現在も存続している日本最古の映画会社・日活は、関東大震災の10年近く前である1912年(明治45年/大正元年)に設立。「目玉の松ちゃん」こと尾上松之助を看板スターとして、時代劇を中心に京都で映画を製作。翌1913年には、東京の向島に新たな撮影所を設け、現代劇にも手を広げました。
『関東大震災実況』は、その向島撮影所のカメラマン2人により撮影、製作された震災記録映画です。フィルムに赤や青の色が着いてはいるものの、これはカラーフィルムではなく、モノクロフィルムに着色を施した「染色」と呼ばれる手法によるものです。
「日活向島撮影所 撮影技師 髙阪利光氏 伊佐山三郎氏 決死的撮影」との触れ込みから始まる本作品ですが、前半部は『關東大震大火實況』や『関東大震災【返還映画版】』などといった、他作品でも使われていた映像が多く見られます。しかも、いくつかのカットは重複して映し出されたりもいたします。

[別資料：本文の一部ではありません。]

/-- Translate the next access of element `i` of a unit ahead (R294). -/
def Op.pieceAhead (o : Op) (s : State) (path : Nat) (ps : List Piece) (i : Nat) : Op × State :=
  if o.mask.contains i || o.bad.contains i then (o, s)
  else match ps[i]? with
    | none => (o, s)
    | some p => match (if (o.got i).isSome then none else p.src), p.dst with
      | some d, _ => o.sideAhead s path d p.size .read
      | none, some d => o.sideAhead s path d p.size (if p.add.isSome then .rmw 0 else .write)
      | none, none => (o, s)

/-- Make the accesses of every element of a unit that are left. -/
def Op.doPieces (o : Op) (s : State) (path : Nat) (ps : List Piece) : Op × State :=
  (List.range ps.length).foldl (fun (st : Op × State) i =>
    let st := st.1.doPiece st.2 path ps i
    st.1.doPiece st.2 path ps i) (o, s)

/-- Every element of a unit is performed or failed. -/
def Op.unitOver (o : Op) (ps : List Piece) : Bool := o.mask.length + o.bad.length == ps.length

/-- The next unit (R267): bookmark advanced, nothing performed of it yet. -/
def Op.nextUnit (o : Op) : Op := { o with book := o.book + 1, mask := [], bad := [], leaves := [], pins := [], vals := [], accs := [] }

/-! ### CPY and CPYW -/

/-- Word `i` of a descriptor. -/
def wordAt (d : List Byte) (i : Nat) : Nat := leNat ((d.drop (8 * i)).take 8)

/-- Word A of a dimension of a shape record. -/
def dimA (r : List Byte) (d : Nat) : Nat := wordAt r (2 + 2 * d)

/-- COUNT + 1 of a dimension. -/
def dimCount (r : List Byte) (d : Nat) : Nat := field (dimA r d) 16 0 + 1

def dimLimit (r : List Byte) (d : Nat) : Nat := field (dimA r d) 33 17

def dimStride (r : List Byte) (d : Nat) : Int := toSigned 64 (wordAt r (3 + 2 * d))

/-- Format of a shape record's elements. -/
def shapeFmt (r : List Byte) : Fmt := Fmt.ofCode (field (wordAt r 0) 63 61)

/-- Bytes of a shape record's element (R263). -/
def shapeSize (r : List Byte) : Nat :=
  match shapeFmt r with
  | .I => 2 ^ field (wordAt r 0) 60 59
  | .G => gSize (field (wordAt r 0) 58 57)
  | f => f.size

def shapeRemote (r : List Byte) : Bool := bitOf (wordAt r 0) 52

/-- Rows of a shape record: the product of the counts above dimension 0. -/
def shapeRows (r : List Byte) : Nat := dimCount r 1 * dimCount r 2 * dimCount r 3 * dimCount r 4

/-- The index tuple of element `i0` of a row, dimension 1 moving fastest. -/
def tuple (r : List Byte) (row i0 : Nat) : List Nat :=
  let a := dimCount r 1
  let b := dimCount r 2
  let c := dimCount r 3
  [i0, row % a, row / a % b, row / (a * b) % c, row / (a * b * c)]

/-- Address of an index tuple (R263). -/
def shapeAddr (r : List Byte) (base : Nat) (t : List Nat) : Nat :=
  ofInt 64 (t.zipIdx.foldl (fun (a : Int) x => a + x.1 * dimStride r x.2) (base : Int))

/-- A tuple is clipped (R265). -/
def clipped (r : List Byte) (t : List Nat) : Bool :=
  t.zipIdx.any fun x => x.2 ≤ field (wordAt r 0) 56 54 && dimLimit r x.2 ≤ x.1

/-- The address that a base operand reaches (R252): a scratchpad operand with bits above its low 23 set names no byte. -/
def reach (spm : Bool) (base va : Nat) : Nat := if spm && 2 ^ 23 ≤ base then base else placed spm va

/-- The side of a shape record at a tuple. -/
def shapeSide (r : List Byte) (base : Nat) (t : List Nat) (off : Nat) : Side :=
  let spm := bitOf (wordAt r 0) 53
  { spm := spm, remote := shapeRemote r, va := reach spm base (shapeAddr r base t + off) }

/-- The elements of a row of CPY or CPYW (R275); a gathering moves as 8-byte words. -/
def rowPieces (o : Op) : List Piece :=
  let x := o.fire
  let a := o.desc.take 96
  let b := (o.desc.drop 96).take 96
  let size := shapeSize a
  let unit := if shapeFmt a = .G then 8 else size
  let add := if bitOf (md o.instr) 3 then some (shapeFmt b) else none
  (List.range (dimCount a 0)).flatMap fun i0 =>
    let t := tuple a o.book i0
    (List.range (size / unit)).map fun w =>
      { src := if clipped a t then none else some (shapeSide a (x.i64 0 0) t (w * unit)), lit := List.replicate unit 0,
        dst := if clipped b t then none else some (shapeSide b (x.i64 1 0) t (w * unit)), size := unit, add := add }

/-- Start a transfer whose ports give one address each: FMT where the matched range is longer (R275). -/
def Fire.startXfer (x : Fire) (s : State) (desc : List Byte) (nums : List Nat) : State :=
  x.fmtGuard s (1 < x.f.len) fun s =>
    let (id, s) := s.newId
    s.addOp { x.op s id .xfer with desc := desc, nums := nums }

def execCpy (n : Node) (s : State) : Host.Outcome State Fault Refusal := fire 0x12D n s false fun x s =>
  x.startXfer s (x.pool s (im n) 192) []

def execCpyw (n : Node) (s : State) : Host.Outcome State Fault Refusal := fire 0x12E n s false fun x s =>
  x.startXfer s (x.pool s (im n) 200) []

国立映画アーカイブの「関東大震災映像デジタルアーカイブ」で公開されている震災記録映画をまとめて観ていると、別の作品で使われていた映像が他作品でも繰り返し流用され、使い回されていることに気づかされます。そのことで、当該映像のオリジナルがもともとどの作品だったのかが曖昧になっている上、映像が撮影された正確な場所や状況もわかりにくくなっており、映像が本来持っているはずの記録性が損なわれてしまっている面があることは否定できません。

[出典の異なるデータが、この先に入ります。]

-- ==== Sys2Proof/Machine/FloatOps.lean ====
section
/-! DEFINITION. The float instructions (R137 to R141), on plain values and on jets (R175). -/

namespace Sys2Proof.Machine

/-- A float instruction of one operand. -/
def execFlt1 (opc : Nat) (n : Node) (s : State) (f : Ser → Nat → List Nat → Coefs) : Host.Outcome State Fault Refusal :=
  firePure opc n s fun x _ => x.jetMap [0] fun S k e => f S k (x.coefs 0 e k)

/-- A float instruction of two operands. -/
def execFlt2 (opc : Nat) (n : Node) (s : State) (f : Ser → Nat → List Nat → List Nat → Coefs) :
    Host.Outcome State Fault Refusal :=
  firePure opc n s fun x _ => x.jetMap [0, 1] fun S k e => f S k (x.coefs 0 e k) (x.coefs 1 e k)

/-- A float instruction of three operands. -/
def execFlt3 (opc : Nat) (n : Node) (s : State) (f : Ser → Nat → List Nat → List Nat → List Nat → Coefs) :
    Host.Outcome State Fault Refusal :=
  firePure opc n s fun x _ => x.jetMap [0, 1, 2] fun S k e => f S k (x.coefs 0 e k) (x.coefs 1 e k) (x.coefs 2 e k)

/-- The whole operand that FMIN or FMAX selects by c_0 (R138, R175). -/
def pick (S : Ser) (mx : Bool) (k : Nat) (a b : List Nat) : Coefs :=
  let m := minMax S.fmt mx (a.getD 0 0) (b.getD 0 0)
  (if m.2.2 = 0 then a else if m.2.2 = 1 then b else List.replicate (k + 1) (defNan S.fmt), m.2.1)

/-- FCLAMP: FMIN(FMAX(a, b), c), a NaN a giving the default NaN (R138). -/
def clampFlt (S : Ser) (k : Nat) (a b c : List Nat) : Coefs :=
  let m := pick S true k a b
  let r := pick S false k m.1 c
  if isNanPat S.fmt (a.getD 0 0) then (List.replicate (k + 1) (defNan S.fmt), m.2 ||| r.2) else (r.1, m.2 ||| r.2)

/-- FABS (R175): the whole jet negated where its sign is −, then c_0's sign bit cleared. -/
def absJet (S : Ser) (a : List Nat) : List Nat := S.setSign false (if S.sigma a then S.flip a else a)

/-- FCPSGN (R175), on a cut to the order of the result: σ is the sign of those coefficients of a (DESIGN CHOICE, log 53). -/
def copySign (S : Ser) (a b : List Nat) : List Nat :=
  let sb := signOf S.fmt (b.getD 0 0)
  S.setSign sb (if S.sigma a != sb then S.flip a else a)

/-- FCMP of two patterns (R139). -/
def cmpFlt (f : Fmt) (c a b : Nat) : Nat × Nat :=
  let un := isNanPat f a || isNanPat f b
  let fl := if isSig f a || isSig f b then flag clsIV 0 else 0
  let o := cmpX (valueOf f a) (valueOf f b)
  (ofBool (if c = 6 then un else if c = 7 then !un else if un then c == 1 else cond c (o == -1) (o == 0)), fl)

/-- FCLASS of a pattern (R139): the bit that is set. -/
def classBit (f : Fmt) (a : Nat) : Nat :=
  let sg := signOf f a
  if isNanPat f a then (if isSig f a then 0 else 1)
  else if isInfPat f a then (if sg then 2 else 9)
  else
    let m := a % 2 ^ (fbits f - 1)
    if m = 0 then (if sg then 5 else 6)
    else if m < 2 ^ fracBits f then (if sg then 4 else 7)
    else (if sg then 3 else 8)

/-- FGETX of a pattern (R140). -/
def getExp (f : Fmt) (a : Nat) : Int × Nat :=
  match valueOf f a with
  | .nan | .inf _ => (2 ^ 31 - 1, flag clsIV 0)
  | .num _ m e _ => if m = 0 then (-(2 ^ 31), flag clsIV 0) else ((bitLen m : Int) - 1 + e, 0)

def execFadd (n : Node) (s : State) : Host.Outcome State Fault Refusal := execFlt2 0x070 n s Ser.add

def execFsub (n : Node) (s : State) : Host.Outcome State Fault Refusal := execFlt2 0x071 n s Ser.sub

def execFmul (n : Node) (s : State) : Host.Outcome State Fault Refusal := execFlt2 0x072 n s Ser.mul

def execFfma (n : Node) (s : State) : Host.Outcome State Fault Refusal := execFlt3 0x073 n s Ser.fma

def execFdiv (n : Node) (s : State) : Host.Outcome State Fault Refusal := execFlt2 0x074 n s Ser.div

def execFsqrt (n : Node) (s : State) : Host.Outcome State Fault Refusal := execFlt1 0x075 n s Ser.sqrt

def execFrcp (n : Node) (s : State) : Host.Outcome State Fault Refusal := execFlt1 0x076 n s Ser.rcp

def execFrsq (n : Node) (s : State) : Host.Outcome State Fault Refusal := execFlt1 0x077 n s Ser.rsqrt

def execFmin (n : Node) (s : State) : Host.Outcome State Fault Refusal := execFlt2 0x078 n s fun S => pick S false

def execFmax (n : Node) (s : State) : Host.Outcome State Fault Refusal := execFlt2 0x079 n s fun S => pick S true

def execFabs (n : Node) (s : State) : Host.Outcome State Fault Refusal := execFlt1 0x07A n s fun S _ a => (absJet S a, 0)

def execFneg (n : Node) (s : State) : Host.Outcome State Fault Refusal := execFlt1 0x07B n s fun S _ a => (S.flip a, 0)

/-- FCMP (R139): c_0 only on jets. -/
def execFcmp (n : Node) (s : State) : Host.Outcome State Fault Refusal := firePure 0x07C n s fun x _ =>
  x.plainMap .I 4 (x.jetOff [0, 1]) fun e => cmpFlt n.fmt (field (md n) 2 0) (x.arg 0 e) (x.arg 1 e)

/-- FCLASS (R139): c_0 only on jets. -/
def execFclass (n : Node) (s : State) : Host.Outcome State Fault Refusal := firePure 0x07D n s fun x _ =>
  x.plainMap .I 4 (x.jetOff [0]) fun e => (2 ^ classBit n.fmt (x.arg 0 e), 0)

/-- FRND (R140): on jets c_1 and above become +0. -/
def execFrnd (n : Node) (s : State) : Host.Outcome State Fault Refusal := execFlt1 0x07E n s fun S k a =>
  let r := S.rint (bitOf (md n) 0) (a.getD 0 0)
  (r.1 :: List.replicate k 0, r.2)

/-- FSCALE (R140): port 1 is I32, or IMM as a signed number. -/
def execFscale (n : Node) (s : State) : Host.Outcome State Fault Refusal := firePure 0x07F n s fun x _ =>
  x.jetMap [0] fun S k e => S.scale k (x.coefs 0 e k) (x.argI32 1 e)

/-- FGETX (R140). -/
def execFgetx (n : Node) (s : State) : Host.Outcome State Fault Refusal := firePure 0x080 n s fun x _ =>
  x.plainMap .I 4 0 fun e => let r := getExp n.fmt (x.arg 0 e); (ofInt 32 r.1, r.2)

/-- FDOT2 (R141): two exact products of 16-bit pairs and a binary32 addend, rounded once. -/
def execFdot2 (n : Node) (s : State) : Host.Outcome State Fault Refusal := firePure 0x081 n s fun x _ =>
  x.plainMap .S 4 0 fun e =>
    let half (p i : Nat) : FP := opnd n.fmt (field ((x.port p).elem 4 0 e) (16 * i + 15) (16 * i))
    let a := mulP (half 0 0) (half 1 0)
    let b := mulP (half 0 1) (half 1 1)
    let c := opnd .S ((x.port 2).elem 4 0 e)
    let infs := [a.1, b.1, c.1]
    let clash : Bool := infs.contains (.inf true) && infs.contains (.inf false)
    let fl := a.2 ||| b.2 ||| c.2 ||| (if clash then 1 else 0)
    if fl % 2 = 1 then (defNan .S, flag clsIV 0)
    else
      let zero (v : XV) : Bool := match v with | .num _ 0 _ _ => true | _ => false
      let neg (v : XV) : Bool := v.sign
      let sum := addP x.cap.rm (addP x.cap.rm a b) c
      let allZero := infs.all zero
      let v : XV := if allZero then
          .num (if x.cap.rm == .rdn then infs.any neg else infs.all neg) 0 0 false
        else match sum.1 with
          | .num _ 0 _ _ => .num (x.cap.rm == .rdn) 0 0 false
          | y => y
      roundX .S x.cap.rm (x.drawAt x.f.tag e 0 0) v

def execFcpsgn (n : Node) (s : State) : Host.Outcome State Fault Refusal := execFlt2 0x082 n s fun S _ a b => (copySign S a b, 0)

def execFclamp (n : Node) (s : State) : Host.Outcome State Fault Refusal := execFlt3 0x083 n s clampFlt

end Sys2Proof.Machine
end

そんな中にあっても、本作には注目に値する映像が含まれております。終盤に映し出される、隅田川から船に乗って撮影されたと思われる一連の映像では、崩壊した橋の鉄骨を伝ってなんとか渡ろうとする人の姿や、川面に浮かぶ無残な遺体、そして辛くも生き延びた人たちが橋の下を仮の宿としている様子などが映し出されていて、異なった角度と手法により震災直後の状況を捉えた貴重な記録となっております。
『関東大震災【伊奈精一版】』(1923年 日本)
染色、14分
撮影:伊奈精一
国立映画アーカイブの特設サイト「関東大震災映像デジタルアーカイブ」にて配信中
『関東大震災【伊奈精一版】』と名づけられたフィルムを撮影した伊奈精一なる人物もまた、戦前の日活で活躍したという劇映画の監督であります。ただし厳密には、「日活入社以前に朝日新聞のニュースカメラマンとして活動していた時期に撮影したと見られる」(上記サイトの作品解説より)とのこと。本作も、フィルムを染色する手法によって仕上げられております。
本作の前半も、他作品でも使われていた映像の流用によって構成されておりますが、フィルムの状態が比較的良好だからなのか、映像自体はけっこう鮮明に見えます。多数の死者が出た、本所被服廠跡の惨状を捉えた一連の映像では、遺体を荼毘(だび)に付しているところを間近で撮影した、衝撃的なカットも含まれております(ご覧になる際にはご注意を)。
本作で注目すべきは、横浜の被災状況を記録した後半の部分。神奈川県庁と横浜市役所の仮事務所における混乱した様子や、破壊された港の埠頭、無残に焼け落ちた車が何台も並ぶホテルを捉えた映像なども貴重な記録ですが、とりわけ目を引かれたのが、焦土と化した街と、道を行き交う人びとの姿を、移動する車から撮影した映像。この時期に、このような手法によって撮られた映像があったということに、ちょっと驚かされました。
草創期の映画人たちによって捉えられた、関東大震災の映像記録2編。いずれも、独自の手法と工夫によって捉えられた映像が印象に残る作品であります。